La pandémie de Covid-19 a fait surgir dans le quotidien de milliards d’hommes et de femmes sur la planète un nouvel objet matériel, le masque facial, destiné à limiter les contaminations virales responsables de la diffusion de la maladie. Depuis le printemps 2020, le masque a fait l’objet de controverses sur son efficacité, d’instrumentalisation politique en régime d’incertitude scientifique, d’une politique de fabrication industrielle et de diffusion à grande échelle, de recettes de fabrication artisanale diffusées sur les réseaux sociaux, d’une mise en cause de son innocuité, etc. Il s’est imposé à une vitesse vertigineuse comme un dispositif socio-technique fondamental de notre quotidien, à l’échelle globale.

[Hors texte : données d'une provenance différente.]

-- ==== Sys2Proof/Machine/Topology.lean ====
section
/-! DEFINITION. What is fixed at assembly: variants, dies, sites, edges, crossings, arbiters and the routes between them
(R2, R25 to R31, R318 to R330, R337, R358, R371, R384). -/

namespace Sys2Proof.Machine

/-- The assembly variants (R2). -/
inductive Variant
  | S | M | N
  deriving DecidableEq, Repr

/-- `TOP_ID.VARIANT` (R8). -/
def variantCode : Variant → Nat
  | .S => 1 | .M => 2 | .N => 3

/-- Number of cores (R2). -/
def coreCount : Nat := 256

/-- I/O dies of a variant (R28). -/
def ioDies : Variant → Nat
  | .N => 4 | _ => 2

/-- Populated far sites of one compute stack (R26). -/
def sitesPerStack : Variant → Nat
  | .M => 3 | _ => 2

/-- A far site from 0 to 11 carries a far stack (R26). -/
def farPresent (v : Variant) (f : Nat) : Bool := decide (f < 12) && decide (f % 3 < sitesPerStack v)

/-- The populated far sites (R26). -/
def farSites (v : Variant) : List Nat := (List.range 12).filter (farPresent v)

/-- Bytes of one far stack (R2): 128 GiB. -/
def farStackBytes : Nat := 2 ^ 37

/-- Bytes of far memory of a variant (R2, R26): a stack on each of 8 sites, or of 12 on M. -/
def farBytes : Variant → Nat
  | .S => 8 * farStackBytes | .M => 12 * farStackBytes | .N => 8 * farStackBytes

/-- Bytes of one of the 128 sets (R199): 8 GiB, or 12 GiB on M. -/
def setBytes (v : Variant) : Nat := farBytes v / 128

/-- The default, which is also the greatest, package power limit in watts (R2, R3). -/
def powerDefault : Variant → Nat
  | .S => 2200 | _ => 2400

/-- A die number, 0 to 3 for logic dies and 4 to 7 for I/O dies, names a die of the variant (R28, R496). -/
def diePresent (v : Variant) (d : Nat) : Bool := decide (d < 4) || (decide (4 ≤ d) && decide (d < 4 + ioDies v))

/-- The logic die of a core (R23). -/
def coreStack (c : Nat) : Nat := c / 64
/-- The row of a core in its grid (R23). -/
def coreRow (c : Nat) : Nat := c / 8 % 8
/-- The column of a core in its grid (R23). -/
def coreCol (c : Nat) : Nat := c % 8

/-- The cores of a logic die (R23). -/
def dieCores (d : Nat) : List Nat := rangeFrom (64 * d) 64

/-- Compute stacks attached to an I/O die, the lower-numbered first (R28). -/
def ioStacks : Nat → Nat × Nat
  | 0 => (0, 1) | 1 => (2, 3) | 2 => (0, 2) | _ => (1, 3)

/-- The horizontal neighbour of a compute stack (R25, R29). -/
def horizNeighbour (s : Nat) : Nat := s ^^^ 1
/-- The vertical neighbour of a compute stack (R25, R29). -/
def vertNeighbour (s : Nat) : Nat := s ^^^ 2

/-- The die at the far end of edge `e` of die `d`: on a logic die the edges of stop IDs 35 to 38 (R327), on an I/O die the
edge to the lower-numbered compute stack and the other one (R371). -/
def edgePeer (v : Variant) (d e : Nat) : Option Nat :=
  if d < 4 then
    match e with
    | 0 => some (horizNeighbour d)
    | 1 => some (vertNeighbour d)
    | 2 => some (if d < 2 then 4 else 5)
    | 3 => if v = .N then some (if d % 2 = 0 then 6 else 7) else none
    | _ => none
  else if diePresent v d then
    match e with
    | 0 => some (ioStacks (d - 4)).1
    | 1 => some (ioStacks (d - 4)).2
    | _ => none
  else none

/-- Modules of an edge (R29): 24 between compute stacks, 12 to an I/O die. -/
def edgeModules (v : Variant) (d e : Nat) : Nat :=
  match edgePeer v d e with
  | none => 0
  | some p => if d < 4 && p < 4 then 24 else 12

/-- The edges of a die that exist. -/
def dieEdges (v : Variant) (d : Nat) : List Nat := (List.range 4).filter (fun e => (edgePeer v d e).isSome)

/-- The edge index of die `d` toward die `p`. -/
def edgeTo (v : Variant) (d p : Nat) : Option Nat := (List.range 4).find? (fun e => edgePeer v d e == some p)

/-- The sides of a logic die (R323). -/
inductive Side
  | north | east | south | west
  deriving DecidableEq, Repr

/-- A core's home gateway: its side, and the column or row of the gateway (R324). -/
def homeGateway (row col : Nat) : Side × Nat :=
  let a := if row < 4 then row else 7 - row
  let b := if col < 4 then col else 7 - col
  let hside := if row < 4 then Side.north else Side.south
  let vside := if col < 4 then Side.west else Side.east
  if a ≤ 1 then (hside, col)
  else if b ≤ 1 then (vside, row)
  else (vside, if row < 4 then row - 2 else row + 2)

/-- The stop ID of a gateway (R326). -/
def gatewayStop : Side × Nat → Nat
  | (.north, c) => c
  | (.east, r) => 8 + r
  | (.south, c) => 16 + c
  | (.west, r) => 24 + r

/-- The grid position (row, column) of the router of a gateway (R323). -/
def gatewayRouter : Nat → Nat × Nat
  | g => if g < 8 then (0, g) else if g < 16 then (g - 8, 7) else if g < 24 then (7, g - 16) else (g - 24, 0)

/-- The ring position of a stop on compute stack 0 (R326, R327). -/
def stopPosition0 (stop : Nat) : Option Nat :=
  if stop < 8 then some (if stop < 4 then 1 + stop else 3 + stop)
  else if stop < 16 then some (if stop < 12 then 13 + (stop - 8) else 15 + (stop - 8))
  else if stop < 24 then some (if 20 ≤ stop then 25 + (23 - stop) else 31 + (19 - stop))
  else if stop < 32 then some (if 28 ≤ stop then 37 + (31 - stop) else 43 + (27 - stop))
  else match stop with
    | 32 => some 47 | 33 => some 42 | 34 => some 41 | 35 => some 17 | 36 => some 30 | 37 => some 6
    | 38 => some 36 | 39 => some 29 | 40 => some 0 | _ => none

/-- The moves of a unit stop's position for stacks 1, 2 and 3 (R327). -/
def mirrorH (p : Nat) : Nat := if p < 12 then 11 - p else 59 - p
/-- The second move of R327. -/
def mirrorV (p : Nat) : Nat := if p < 36 then 35 - p else 83 - p

/-- The ring position of a stop on a logic die; gateways lie alike on every die (R326, R327). -/
def stopPosition (d stop : Nat) : Option Nat :=
  (stopPosition0 stop).map fun p =>
    if stop < 32 then p
    else match d with
      | 0 => p
      | 1 => mirrorH p
      | 2 => mirrorV p
      | _ => mirrorV (mirrorH p)

/-- The stop exists on the die: stop 38 only on DTX-B44-N (R327). -/
def stopPresent (v : Variant) (stop : Nat) : Bool := decide (stop < 41) && (decide (stop ≠ 38) || decide (v = .N))

/-- The ring direction of a packet, clockwise when both ways are equally long (R328). -/
def ringClockwise (src dst : Nat) : Bool := decide (2 * ((dst + 48 - src) % 48) ≤ 48)

/-- XOR of the ten 4-bit groups of bits [39:0] (R328). -/
def fold4 (g : Nat) : Nat := (List.range 10).foldl (fun a i => a ^^^ bitsOf g (4 * i) 4) 0

/-- Packet classes of the mesh and ring (R321). -/
inductive PacketClass
  | request | reply
  deriving DecidableEq, Repr

/-- The ring lane of a packet; `far` is the far address it names, if any (R328). -/
def ringLane (cls : PacketClass) (far : Option Nat) (srcStop dstStop : Nat) : Nat :=
  match far, cls with
  | some a, .request => fold4 (a / 256)
  | some a, .reply => (fold4 (a / 256) + dstStop) % 16
  | none, _ => (srcStop + dstStop) % 16

/-- The flow key of a packet that crosses an edge (R384). -/
def flowKey (cls : PacketClass) (lane srcStop : Nat) : Nat :=
  (if cls = .reply then 48 else 0) + lane * 3 + srcStop % 3

/-- The next router of a packet inside a die: along its row, then along its column (R322). -/
def meshNext (row col drow dcol : Nat) : Nat × Nat :=
  if col < dcol then (row, col + 1) else if dcol < col then (row, col - 1)
  else if row < drow then (row + 1, col) else if drow < row then (row - 1, col) else (row, col)

/-- The three kinds of crossing (R358); the code is that of `XING_STATUS.KIND` (R374). -/
inductive XingKind
  | single | sample | queue
  deriving DecidableEq, Repr

/-- Single-signal, agreed-sample and queue crossings of an island type (R358). -/
def xingCounts : Nat → Nat × Nat × Nat
  | 0 => (4, 4, 2) | 1 => (2, 2, 2) | 2 => (2, 2, 4) | 3 => (2, 3, 2) | 4 => (2, 1, 2) | 5 => (2, 2, 2) | _ => (0, 0, 0)

/-- An island of a type and index lies on a die (R358, R371). -/
def islandPresent (v : Variant) (d ty idx : Nat) : Bool :=
  match ty with
  | 0 => decide (d = 4) && decide (idx = 0)
  | 1 => decide (d = 4) && decide (idx = 0)
  | 2 => decide (d < 4) && farPresent v (3 * d + idx) && decide (idx < 3)
  | 3 => decide (d < 4) && decide (idx < 64)
  | 4 => decide (idx % 32 < edgeModules v d (idx / 32))
  | 5 => decide (4 ≤ d) && diePresent v d && decide (idx < 6)
  | _ => false

/-- The kind of the crossing that a selection names: type in bits [3:0], index in [15:8], crossing in [19:16] (R372). -/
def xingKind (v : Variant) (d sel : Nat) : Option XingKind :=
  let ty := bitsOf sel 0 4
  let x := bitsOf sel 16 4
  let (a, b, c) := xingCounts ty
  if !islandPresent v d ty (bitsOf sel 8 8) ∨ bitsOf sel 4 4 ≠ 0 ∨ 2 ^ 20 ≤ sel then none
  else if x < a then some .single
  else if x < a + b then some .sample
  else if x < a + b + c then some .queue
  else none

/-- The code of a kind; 3 where there is no such crossing (R374). -/
def xingKindCode : Option XingKind → Nat
  | some .single => 0 | some .sample => 1 | some .queue => 2 | none => 3

/-- Instances per die and requesters of an arbiter type (R337). -/
def arbShape : Nat → Nat × Nat
  | 0 => (4096, 11) | 1 => (64, 4) | 2 => (48, 4) | 3 => (192, 4) | 4 => (82, 2) | 5 => (3, 5) | _ => (0, 0)

/-- Default weights of an arbiter type, requester i at bits [4i+3:4i] (R337, R354). -/
def arbWeights : Nat → Nat
  | 0 => 0x11111111111 | 1 => 0x1111 | 2 => 0x1211 | 3 => 0x1111 | 4 => 0x13 | 5 => 0x11111 | _ => 0

/-- The arbiter instance that a selection names exists (R348): type in bits [3:0], index in bits [19:8] (R352). -/
def arbPresent (sel : Nat) : Bool :=
  decide (bitsOf sel 4 4 = 0) && decide (sel < 2 ^ 20) && decide (bitsOf sel 8 12 < (arbShape (bitsOf sel 0 4)).1)

/-- An instance on a far port whose site is unpopulated makes no grants (R337). -/
def arbGrants (v : Variant) (d sel : Nat) : Bool :=
  match bitsOf sel 0 4 with
  | 3 => farPresent v (3 * d + bitsOf sel 8 12 / 64)
  | 5 => farPresent v (3 * d + bitsOf sel 8 12)
  | _ => true

/-- Die domains of bring-up: 0 to 3 the stacks, 4 to 7 the I/O dies (R674); the state 5 marks an absent one. -/
def domainPresent (v : Variant) (d : Nat) : Bool := diePresent v d

end Sys2Proof.Machine
end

Pourtant le masque facial fait partie de l’arsenal de protection contre les maladies infectieuses et contre les poussières depuis des siècles. Si vient immédiatement à l’esprit la silhouette du médecin vénitien luttant contre la peste et se protégeant des effluves morbides grâce à son bec truffé d’herbes aromatiques, des dispositifs de protection, en particulier dans le cadre du travail artisanal puis industriel, ont existé antérieurement. Le XVIIIe siècle qui a vu se développer une recherche importante de dispositifs de protection contre les poussières et les « miasmes » en même temps que s’est transformée la perception de l’air et que sont apparues des études sur le phénomène physiologique de la respiration. Depuis la fin du XVIIIe siècle, inventivité, perception scientifique et maîtrise technique se sont conjuguées pour créer des masques polymorphes, dont on a discuté la forme, la texture, les mécanismes de fonctionnement et les capacités de filtrage, objet destiné à jouer l’interface entre le corps humain et l’air corrompu et qui a donné lieu à une abondante iconographie. D’abord dans la sphère médicale et hospitalière, puis dans celle du travail pollué par les poussières et les émanations toxiques (mines, chimie, etc.), les masques, ventilateurs, respirateurs, scaphandres ont constitué un arsenal matériel dont l’évolution est elle-même soumise aux transformations des savoirs scientifiques. Loin d’être une histoire linéaire, celle de l’invention, de la fabrication et de l’usage des masques témoigne qu’ils sont un objet scientifique et technique dépendant de quantités de facteurs : la perceptibilité des risques véhiculés par l’air, la perméabilité du corps humain par l’intermédiaire de la bouche et du nez, les cultures du travail et les mises en danger dans le cadre professionnel, les pratiques culturelles liés à la place des individus dans la collectivité (distanciation physique, etc.). Ils correspondent, à bien des égards, au processus d’individualisation de la gestion des risques qui accompagne la société hygiéniste en voie de médicalisation depuis la fin du XVIIIe siècle, processus d’individualisation qui culmine avec la responsabilité laissée aux individus de se procurer ces masques, rarement (mais parfois et dans certains lieux/pays) distribués.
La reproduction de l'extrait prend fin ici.